» TASK TO COMPLETE
Exactly as written, repeat all of the records below.

EXERCISE MATERIAL START

-- ==== Sys2Proof/Machine/Core.lean ====
section
/-! DEFINITION. The model behind the host's interface. -/

def Sys2Proof.core : Host.Core := { State := Sys2Proof.Machine.State, Fault := Sys2Proof.Machine.Fault, Refusal := Sys2Proof.Machine.Refusal, step := Sys2Proof.Machine.step, reset := Sys2Proof.Machine.State.reset }
end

EXERCISE MATERIAL END

» EXPECTED ANSWER
-- ==== Sys2Proof/Machine/Core.lean ====
section
/-! DEFINITION. The model behind the host's interface. -/

def Sys2Proof.core : Host.Core := { State := Sys2Proof.Machine.State, Fault := Sys2Proof.Machine.Fault, Refusal := Sys2Proof.Machine.Refusal, step := Sys2Proof.Machine.step, reset := Sys2Proof.Machine.State.reset }
end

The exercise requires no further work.